■ AIM OF THE TASK ■
Using the records below, quote only the span that opens with the line containing "last read sampled, the" and closes with the line containing "let s := (s.laterW", exactly and inclusively.

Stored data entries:
══════

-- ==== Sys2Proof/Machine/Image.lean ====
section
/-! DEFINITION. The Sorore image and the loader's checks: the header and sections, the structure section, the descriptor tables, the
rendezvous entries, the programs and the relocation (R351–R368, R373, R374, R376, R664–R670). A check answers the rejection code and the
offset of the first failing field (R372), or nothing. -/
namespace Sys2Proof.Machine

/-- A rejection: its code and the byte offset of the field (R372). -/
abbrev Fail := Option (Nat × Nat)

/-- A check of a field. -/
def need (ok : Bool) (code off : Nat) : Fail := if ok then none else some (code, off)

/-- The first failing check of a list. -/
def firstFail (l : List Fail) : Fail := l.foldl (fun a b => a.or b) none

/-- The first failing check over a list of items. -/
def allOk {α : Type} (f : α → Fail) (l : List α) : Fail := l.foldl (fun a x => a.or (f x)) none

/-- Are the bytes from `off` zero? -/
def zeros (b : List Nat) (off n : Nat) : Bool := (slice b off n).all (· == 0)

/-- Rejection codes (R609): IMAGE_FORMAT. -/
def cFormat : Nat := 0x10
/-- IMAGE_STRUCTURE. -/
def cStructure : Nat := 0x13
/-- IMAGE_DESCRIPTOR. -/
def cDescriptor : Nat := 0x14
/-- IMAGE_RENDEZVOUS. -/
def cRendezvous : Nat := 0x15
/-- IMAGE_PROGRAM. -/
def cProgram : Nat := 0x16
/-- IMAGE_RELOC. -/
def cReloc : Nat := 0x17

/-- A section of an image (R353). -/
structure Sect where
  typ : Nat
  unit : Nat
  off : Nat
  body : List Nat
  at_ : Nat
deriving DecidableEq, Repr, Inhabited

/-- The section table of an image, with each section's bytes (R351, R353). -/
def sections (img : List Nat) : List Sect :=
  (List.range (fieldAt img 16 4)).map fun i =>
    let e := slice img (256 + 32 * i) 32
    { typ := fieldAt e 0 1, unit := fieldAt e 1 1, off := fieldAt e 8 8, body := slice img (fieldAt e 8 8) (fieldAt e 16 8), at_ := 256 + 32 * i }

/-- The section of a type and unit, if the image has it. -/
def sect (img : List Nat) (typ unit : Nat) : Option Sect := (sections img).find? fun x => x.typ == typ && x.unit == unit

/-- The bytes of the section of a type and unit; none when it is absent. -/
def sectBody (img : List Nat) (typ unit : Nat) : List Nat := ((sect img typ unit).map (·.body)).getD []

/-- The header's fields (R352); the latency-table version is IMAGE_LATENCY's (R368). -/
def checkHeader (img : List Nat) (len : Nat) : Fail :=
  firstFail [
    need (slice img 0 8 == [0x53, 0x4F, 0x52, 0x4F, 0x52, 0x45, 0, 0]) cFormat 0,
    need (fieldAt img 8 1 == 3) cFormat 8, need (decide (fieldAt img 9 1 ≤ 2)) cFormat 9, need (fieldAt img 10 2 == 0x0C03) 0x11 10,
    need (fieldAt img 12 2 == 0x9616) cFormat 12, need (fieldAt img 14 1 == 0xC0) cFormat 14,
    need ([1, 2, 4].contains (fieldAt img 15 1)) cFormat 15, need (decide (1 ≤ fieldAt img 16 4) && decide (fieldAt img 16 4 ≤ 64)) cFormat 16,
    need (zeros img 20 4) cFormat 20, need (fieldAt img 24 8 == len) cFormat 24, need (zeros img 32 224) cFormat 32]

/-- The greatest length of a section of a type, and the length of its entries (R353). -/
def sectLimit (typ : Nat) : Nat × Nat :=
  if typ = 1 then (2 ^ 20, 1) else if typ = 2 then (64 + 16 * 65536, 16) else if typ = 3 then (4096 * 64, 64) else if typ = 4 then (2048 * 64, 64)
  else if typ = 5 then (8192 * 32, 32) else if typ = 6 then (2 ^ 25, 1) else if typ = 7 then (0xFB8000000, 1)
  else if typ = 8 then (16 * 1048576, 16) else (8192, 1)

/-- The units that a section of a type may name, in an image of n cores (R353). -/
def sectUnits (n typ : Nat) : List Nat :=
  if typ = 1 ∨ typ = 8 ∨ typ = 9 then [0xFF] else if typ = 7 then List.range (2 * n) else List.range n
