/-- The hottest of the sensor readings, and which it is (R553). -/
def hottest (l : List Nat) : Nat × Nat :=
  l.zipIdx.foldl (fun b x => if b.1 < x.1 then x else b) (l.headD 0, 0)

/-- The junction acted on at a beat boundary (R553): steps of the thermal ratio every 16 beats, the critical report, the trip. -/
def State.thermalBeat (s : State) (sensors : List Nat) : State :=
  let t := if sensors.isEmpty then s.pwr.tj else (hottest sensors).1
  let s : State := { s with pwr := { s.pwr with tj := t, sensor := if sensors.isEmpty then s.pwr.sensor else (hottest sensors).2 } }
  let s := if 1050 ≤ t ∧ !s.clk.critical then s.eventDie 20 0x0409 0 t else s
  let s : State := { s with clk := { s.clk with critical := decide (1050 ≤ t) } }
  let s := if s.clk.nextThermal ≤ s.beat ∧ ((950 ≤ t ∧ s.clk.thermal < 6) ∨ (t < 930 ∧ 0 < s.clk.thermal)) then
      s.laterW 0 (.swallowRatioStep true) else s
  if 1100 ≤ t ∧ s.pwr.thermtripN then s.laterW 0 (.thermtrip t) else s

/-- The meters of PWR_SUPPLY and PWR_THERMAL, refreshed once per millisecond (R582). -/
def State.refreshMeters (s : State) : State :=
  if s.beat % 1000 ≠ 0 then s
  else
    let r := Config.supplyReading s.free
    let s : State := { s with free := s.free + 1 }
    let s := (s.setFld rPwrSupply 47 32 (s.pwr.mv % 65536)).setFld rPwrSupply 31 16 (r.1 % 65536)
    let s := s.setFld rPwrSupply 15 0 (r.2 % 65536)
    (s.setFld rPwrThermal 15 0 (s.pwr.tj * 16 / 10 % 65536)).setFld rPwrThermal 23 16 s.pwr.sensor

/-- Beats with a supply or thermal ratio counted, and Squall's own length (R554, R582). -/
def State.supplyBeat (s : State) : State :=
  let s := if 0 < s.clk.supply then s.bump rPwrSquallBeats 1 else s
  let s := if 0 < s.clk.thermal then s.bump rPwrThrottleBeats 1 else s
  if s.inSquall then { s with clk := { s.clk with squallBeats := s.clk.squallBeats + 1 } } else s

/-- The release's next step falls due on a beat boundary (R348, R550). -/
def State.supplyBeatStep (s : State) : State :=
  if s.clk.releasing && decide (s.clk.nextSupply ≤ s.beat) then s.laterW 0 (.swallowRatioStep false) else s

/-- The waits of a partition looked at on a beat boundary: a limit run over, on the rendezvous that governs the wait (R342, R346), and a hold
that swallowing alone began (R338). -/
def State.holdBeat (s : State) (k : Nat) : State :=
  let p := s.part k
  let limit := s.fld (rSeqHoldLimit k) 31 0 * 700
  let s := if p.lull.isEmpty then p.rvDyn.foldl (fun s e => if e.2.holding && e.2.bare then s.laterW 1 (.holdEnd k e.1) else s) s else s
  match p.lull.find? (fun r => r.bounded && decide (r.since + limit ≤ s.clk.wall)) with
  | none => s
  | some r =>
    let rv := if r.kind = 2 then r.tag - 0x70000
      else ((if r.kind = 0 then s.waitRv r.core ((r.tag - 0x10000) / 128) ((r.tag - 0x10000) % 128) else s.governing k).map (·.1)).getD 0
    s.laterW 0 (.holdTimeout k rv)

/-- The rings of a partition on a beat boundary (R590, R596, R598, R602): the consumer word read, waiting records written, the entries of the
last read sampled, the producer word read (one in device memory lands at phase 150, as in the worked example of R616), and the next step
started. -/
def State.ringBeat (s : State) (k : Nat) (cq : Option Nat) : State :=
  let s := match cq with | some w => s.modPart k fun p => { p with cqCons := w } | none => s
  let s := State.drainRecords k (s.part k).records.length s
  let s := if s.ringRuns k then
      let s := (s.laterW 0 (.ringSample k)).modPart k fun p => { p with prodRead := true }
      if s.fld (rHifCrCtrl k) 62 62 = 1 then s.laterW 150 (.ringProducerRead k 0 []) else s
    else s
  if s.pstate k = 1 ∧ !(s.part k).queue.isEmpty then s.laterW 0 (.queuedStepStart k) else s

══════

■ OUTPUT OF THE TASK ■
last read sampled, the producer word read (one in device memory lands at phase 150, as in the worked example of R616), and the next step
started. -/
def State.ringBeat (s : State) (k : Nat) (cq : Option Nat) : State :=
  let s := match cq with | some w => s.modPart k fun p => { p with cqCons := w } | none => s
  let s := State.drainRecords k (s.part k).records.length s
  let s := if s.ringRuns k then
      let s := (s.laterW 0 (.ringSample k)).modPart k fun p => { p with prodRead := true }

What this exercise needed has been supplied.